(Publié en janvier 2013)
(Le Caire, dans les années 50)
L'intimidation opérée depuis quelques temps, et illustrée par cette campagne liant "islamophobie" à un "délit" -comme s'il s'agissait de racisme, comme si l'islam était une race, empêche toujours le débat démocratique et donc se situe plutôt dans l'horizon totalitaire qui parfois explose, littéralement, aujourd'hui dans le pays Touareg dominé par les arabo-musulmans ; pourtant, il est possible de critiquer, en démocratie, tout discours y compris sacré ; le récuser fait que l'on se situe d'emblée hors champ, y compris de celui de cet islam du Xème siècle qui admettait des discussions avec la philosophie grecque, les religions juives et chrétiennes (infra) ; mais depuis domine l'idée de rendre tout débat impossible comme on le voit à nouveau ces temps-ci.
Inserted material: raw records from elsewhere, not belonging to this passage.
/-- A decode job whose output is within reach. -/
theorem exec_frcJobEnd_decode (k : Fin 8) (hs : s.rd .FRC_LSTAT_STATE k = 1) (ho : s.bit .FRC_LCTL_OP k = true)
    (hn : (s.laneDecode k).2 = false) (hr : engineReach (s.rd .FRC_LOUT_ADDR k) (4096 * (s.laneDecode k).1.length) = true)
    (hl : ∀ b, .inl b ∈ (s.laneDecode k).1 → b.length = 4096) :
    ∃ t, exec (.frcJobEnd k) s = .next t ∧ NSet.has (474 + k) t.ev.edge = true ∧ t.rd .FRC_LSTAT_STATE k = 2 ∧
      s.memBut t (s.rd .FRC_LOUT_ADDR k) (4096 * (s.laneDecode k).1.length) ∧
      (∀ i b, (s.laneDecode k).1[i]? = some (.inl b) → t.mbs (s.rd .FRC_LOUT_ADDR k + 4096 * i) 4096 = b) ∧
      (∀ i c, (s.laneDecode k).1[i]? = some (.inr c) → t.poisoned (s.rd .FRC_LOUT_ADDR k + 4096 * i) 4096 = true ∧
        (c ≠ 3 → t.rd .FRC_LSTAT_VERR k = 1)) := by
  have full : s.laneFull k = true := by
    unfold State.laneFull
    rw [if_pos ho, hn]
    rfl
  refine ⟨_, exec_frcJobEnd_next k hs full, State.edge_raised .., ?_⟩
  obtain ⟨frame, -, good, bad⟩ := s.decoded k (s.laneDecode k).1 hl (engineReach_low hr) (s.laneDecode k).1.length le_rfl
  unfold State.laneEnded
  rw [if_pos ho, State.decodeEnd_eq, if_neg (by simp [hr])]
  generalize (List.range (s.laneDecode k).1.length).foldl (fun v i => v.decodeStep k (s.laneDecode k).1 i) s = v at frame good bad ⊢
  have bytes (x : Nat) : ((v.wr .FRC_LSTAT_STATE 2 k).edge (474 + k)).mb x = v.mb x := rfl
  have marks : ((v.wr .FRC_LSTAT_STATE 2 k).edge (474 + k)).poison = v.poison := rfl
  have verr : ((v.wr .FRC_LSTAT_STATE 2 k).edge (474 + k)).rd .FRC_LSTAT_VERR k = v.rd .FRC_LSTAT_VERR k := by
    rw [State.rd_edge, State.rd_wr_ne _ _ (by decide)]
  have bound {i : Nat} {x : DecBlock} (e : (s.laneDecode k).1[i]? = some x) : i < (s.laneDecode k).1.length :=
    (List.getElem?_eq_some_iff.1 e).1
  refine ⟨by rw [State.rd_edge]; exact State.rd_wr_same .., fun x hx => (bytes x).trans (frame.mem x (by omega)), fun i b e => ?_,
    fun i c e => ?_⟩
  · rw [State.mbs_congr (fun x _ _ => bytes x)]
    exact good i b (bound e) e
  · obtain ⟨p, n⟩ := bad i c (bound e) e
    refine ⟨?_, fun h3 => verr.trans (n h3)⟩
    unfold State.poisoned
    rw [marks]
    exact List.any_eq_true.2 ⟨_, mem_linesOf_first (by decide), p⟩

end Sys2Proof.Machine
end

section
/-! PROOFS. An encode job of class 0 without encryption: each block and its tag in buffer memory (R305, R306), and the obligation on
the coder. -/

set_option Elab.async false

namespace Sys2Proof.Machine

variable {s t u : State} {k : Nat}

/-- The sectors of blocks stored whole, from an LBA on. -/
def plainSectors (useal : Nat → List Byte → List Byte) : Nat → List (List Byte) → List OutSector
  | _, [] => []
  | lba, b :: l => ⟨useal lba b, lba, false, 1⟩ :: plainSectors useal (lba + 1) l

theorem plainSectors_length (useal : Nat → List Byte → List Byte) (lba : Nat) (l : List (List Byte)) :
    (plainSectors useal lba l).length = l.length := by
  induction l generalizing lba with
  | nil => rfl
  | cons b l ih => simp [plainSectors, ih]

theorem plainSectors_get (useal : Nat → List Byte → List Byte) (lba : Nat) (l : List (List Byte)) (i : Nat) :
    (plainSectors useal lba l)[i]? = l[i]?.map (fun b => ⟨useal (lba + i) b, lba + i, false, 1⟩) := by
  induction l generalizing lba i with
  | nil => rfl
  | cons b l ih =>
    cases i with
    | zero => rfl
    | succ i =>
      rw [plainSectors, List.getElem?_cons_succ, List.getElem?_cons_succ, ih, Nat.add_right_comm]
      rfl

/-- A job of class 0 within its budget puts every block out whole. -/
theorem Enc.run_plain (useal : Nat → List Byte → List Byte) (limit lba : Nat) (l : List (List Byte)) (e : Enc) (hs : e.slots = [])
    (hl : e.out.length + l.length ≤ limit) :
    Enc.run 0 useal limit lba l e = ({ e with out := e.out ++ plainSectors useal lba l }, false) := by
  induction l generalizing lba e with
  | nil =>
    cases e
    simp [Enc.run, plainSectors]
  | cons b l ih =>
    have block : e.block 0 useal lba b = { e with out := e.out ++ [⟨useal lba b, lba, false, 1⟩] } := rfl
    have pos : (e.block 0 useal lba b).pos 0 = e.out.length + 1 := by
      rw [block]
      simp [Enc.pos, hs, unitSectors]
    rw [List.length_cons] at hl
    unfold Enc.run
    dsimp only
    rw [pos, if_neg (by omega), ih (lba + 1) _ (by rw [block]; exact hs) (by rw [block]; simp; omega), block]
    simp [plainSectors]

/-! ### The frames of an encode job in memory -/

/-- The bytes of an output frame. -/
def State.frameBytes (s : State) (k : Nat) (x : OutSector) : List Byte :=
  x.data ++ State.laneFrames.tagBytes x.lba (s.rd .FRC_LCTL_NSIDX k) (s.laneClass k + 4 * b2n x.esc) (s.rd .FRC_LID_BANDSEQ k) ++
    List.replicate 20 0

/-- Frames stored 4,160 bytes apart do not touch one another. -/
theorem State.foldl_busWrite_mbs (base : Nat) (bytes : Nat → List Byte) (p : Nat → Bool) (hb : 0x20000 ≤ base) (s : State) (n : Nat)
    (hl : ∀ i, i < n → (bytes i).length = 4128) {i : Nat} (hi : i < n) :
    ((List.range n).foldl (fun s i => s.busWrite (base + 4160 * i) (bytes i) (p i)) s).mbs (base + 4160 * i) 4128 = bytes i := by
  induction n with
  | zero => exact absurd hi (by omega)
  | succ n ih =>
    rw [List.range_succ, List.foldl_append, List.foldl_cons, List.foldl_nil]
    have len := hl n (by omega)
    rcases Nat.lt_succ_iff_lt_or_eq.1 hi with h | rfl
    · rw [State.mbs_congr (fun x lo hx => State.mb_busWrite_other (by omega))]
      exact ih (fun j hj => hl j (by omega)) h
    · conv_lhs => rw [← len]
      exact State.mbs_busWrite_same (by omega)

/-- Two folds agree where their steps do on the states that one of them runs through. -/
theorem State.foldl_congr {α : Type} {P : State → Prop} {f g : State → α → State} (h : ∀ v a, P v → f v a = g v a)
    (hp : ∀ v a, P v → P (g v a)) (l : List α) (v : State) (hv : P v) : l.foldl f v = l.foldl g v := by
  induction l generalizing v with
  | nil => rfl
  | cons a l ih => rw [List.foldl_cons, List.foldl_cons, h v a hv, ih _ (hp v a hv)]

/-- A frame holds a block or a unit's sector flagged POISON. -/
def OutSector.marked (x : OutSector) (i : Nat) (bad ub : List Nat) : Bool :=
  ub.contains i || bad.any (fun l => decide (x.lba ≤ l) && decide (l < x.lba + x.n))

/-- The store of a frame reads its lane's fields as the job found them. -/
theorem State.laneFrames_eq (s : State) (k : Nat) (out : List OutSector) (bad ub : List Nat) : s.laneFrames k out bad ub =
    (List.range out.length).foldl (fun v i => v.busWrite (s.rd .FRC_LOUT_ADDR k + 4160 * i) (s.frameBytes k (out.getD i ⟨[], 0, false, 0⟩))
      ((out.getD i ⟨[], 0, false, 0⟩).marked i bad ub)) s := by
  unfold State.laneFrames
  refine State.foldl_congr (P := fun v => v.regs = s.regs) (fun v i hv => ?_) (fun v i => ?_) _ s rfl
  · have rd (r : Reg) : v.rd r k = s.rd r k := congrArg BitVec.toNat (State.rdW_congr hv r k 0)
    dsimp only
    rw [rd, rd, rd]
    rfl
  · exact id

theorem tagBytes_length (lba nsidx sflags bandseq : Nat) : (State.laneFrames.tagBytes lba nsidx sflags bandseq).length = 12 := by
  simp [State.laneFrames.tagBytes, leBytes_length]

theorem State.frameBytes_length {x : OutSector} (h : x.data.length = 4096) : (s.frameBytes k x).length = 4128 := by
  unfold State.frameBytes
  rw [List.length_append, List.length_append, h, tagBytes_length, List.length_replicate]

/-- Each sector's frame lies in its place. -/
theorem State.encodeOut_frames (hl : ∀ x ∈ s.laneSectors k, x.data.length = 4096) (ha : 0x20000 ≤ s.rd .FRC_LOUT_ADDR k) {i : Nat}
    {x : OutSector} (hx : (s.laneSectors k)[i]? = some x) :
    (s.encodeOut k).mbs (s.rd .FRC_LOUT_ADDR k + 4160 * i) 4128 = s.frameBytes k x := by
  have a := (State.Local.refl s (fun _ => False) jobParts (fun _ => True)).ownAccesses (kind := none) (head := 31)
    (unitSectors (s.laneClass k) (s.laneUnit k).slots.length + (s.laneSectors k).length)
  have f := a.foldl (f := fun s l => s.raise 317 [(1, k), (1, s.rd .FRC_LCTL_NSIDX k), (8, l)]) (l := (s.laneClosed k).failed)
    (fun _ _ _ w => w.raise)
  unfold State.encodeOut
  dsimp only
  generalize List.foldl _ _ (s.laneClosed k).failed = v at f ⊢
  have rd (r : Reg) : v.rd r k = s.rd r k := f.rd r k 0 id
  have bytes (y : OutSector) : v.frameBytes k y = s.frameBytes k y := by
    unfold State.frameBytes State.laneClass
    rw [rd, rd, rd]
  obtain ⟨hi, hx⟩ := List.getElem?_eq_some_iff.1 hx
  have get {j : Nat} (h : j < (s.laneSectors k).length) : (s.laneSectors k).getD j ⟨[], 0, false, 0⟩ = (s.laneSectors k)[j] := by simp [h]
  rw [State.laneFrames_eq, rd, State.foldl_busWrite_mbs _ _ _ ha v _ (fun j hj => ?_) hi]
  · rw [bytes, get hi, hx]
  · rw [get hj]
    exact State.frameBytes_length (hl _ (List.getElem_mem hj))

/-! ### The plain job -/

section
variable (hs : s.Canonical) (hc : s.rd .FRC_LCTL_CLASS k = 0) (he : s.bit .FRC_LCTL_ENC k = false)
  (hn : s.rd .FRC_LBUD_NBLK k ≤ (s.lane k).input.length) (hb : s.rd .FRC_LBUD_NBLK k ≤ s.rd .FRC_LBUD_BUDGET k)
Admettons pourtant qu'une critique de l'islam soit à nouveau recevable comme naguère, y compris par les plus intransigeants : comment? En leur rappelant que sur le plan théologique l'islam se distingue du christianisme en niant non seulement le caractère divin de Jésus (le judaïsme aussi le nie) mais en réécrivant toute l'histoire du monothéisme jusqu'à poser que Dieu empêcha le bras d'Abraham de s'abattre sur Ismaël alors qu'il s'agit d'Isaac, ou de considérer que Adam se mit à réciter les noms d'animaux alors qu'il les inventa. Or, est-ce que le fait d'indiquer que l'islam remet en cause ceci, voire ce qu'il y a de plus sacré dans les autres religions, fait de cette constatation une diatribe raciste ? C'est l'inverse qui est vrai : en empêchant de comprendre pourquoi l'islam recule à partir au fond de la victoire des Normands en Sicile, à Lépante par Venise, et devant Vienne ; qu'est-ce qui a fait que la puissance ne suffit pas pour devenir Athènes ou Rome ? Sparte à la rigueur (et encore, n'oublions pas qu'elle vainquit la Perse) ; et pourquoi dans ce cas les théologiens musulmans du 14ème siècle (BJC) tel que Cheykh al Islam Ibn Taymiyyah décidèrent de combattre la philosophie.
Justement ! admettons que la philosophie veuille sa revanche, par exemple que l'on ne soit pas religieux au sens institutionnel ; l'islam reste tout autant critiquable mais comme système politico-juridique qui concentre tous les pouvoirs dans les mains du Commandeur des Croyants sans que l'on puisse contrebalancer la puissance par l'autorité de la connaissance et par la discussion. Al-Farabi (Turc) a bien montré cela (voir "Philosopher à Bagdad au Xème siècle", Seuil, 2007) mais c'était encore au temps "mu'tazilite" (et "hanafite") qui reconnaissait que le Coran avait été "créé" et non pas "incréé" c'est-à-dire intouchable. Aujourd'hui un Al-farabi aurait été abattu bien sûr, non pas par un djihadiste nécessairement mais par un de ses sbires prosélytes du politiquement correct à la française qui considère que toute critique est blasphématoire (ou "aliénante") puisqu'il s'agit de dériver au-delà de la critique comme le disait Lyotard, le pape de la postmodernité, c'est-à-dire rechercher un discours sans démonstration, un cours sans dissentiment, désignant et scellant le cour des choses, au profit de quelques-uns, mais de cela il faudrait (sollen) le taire. Eh bien non.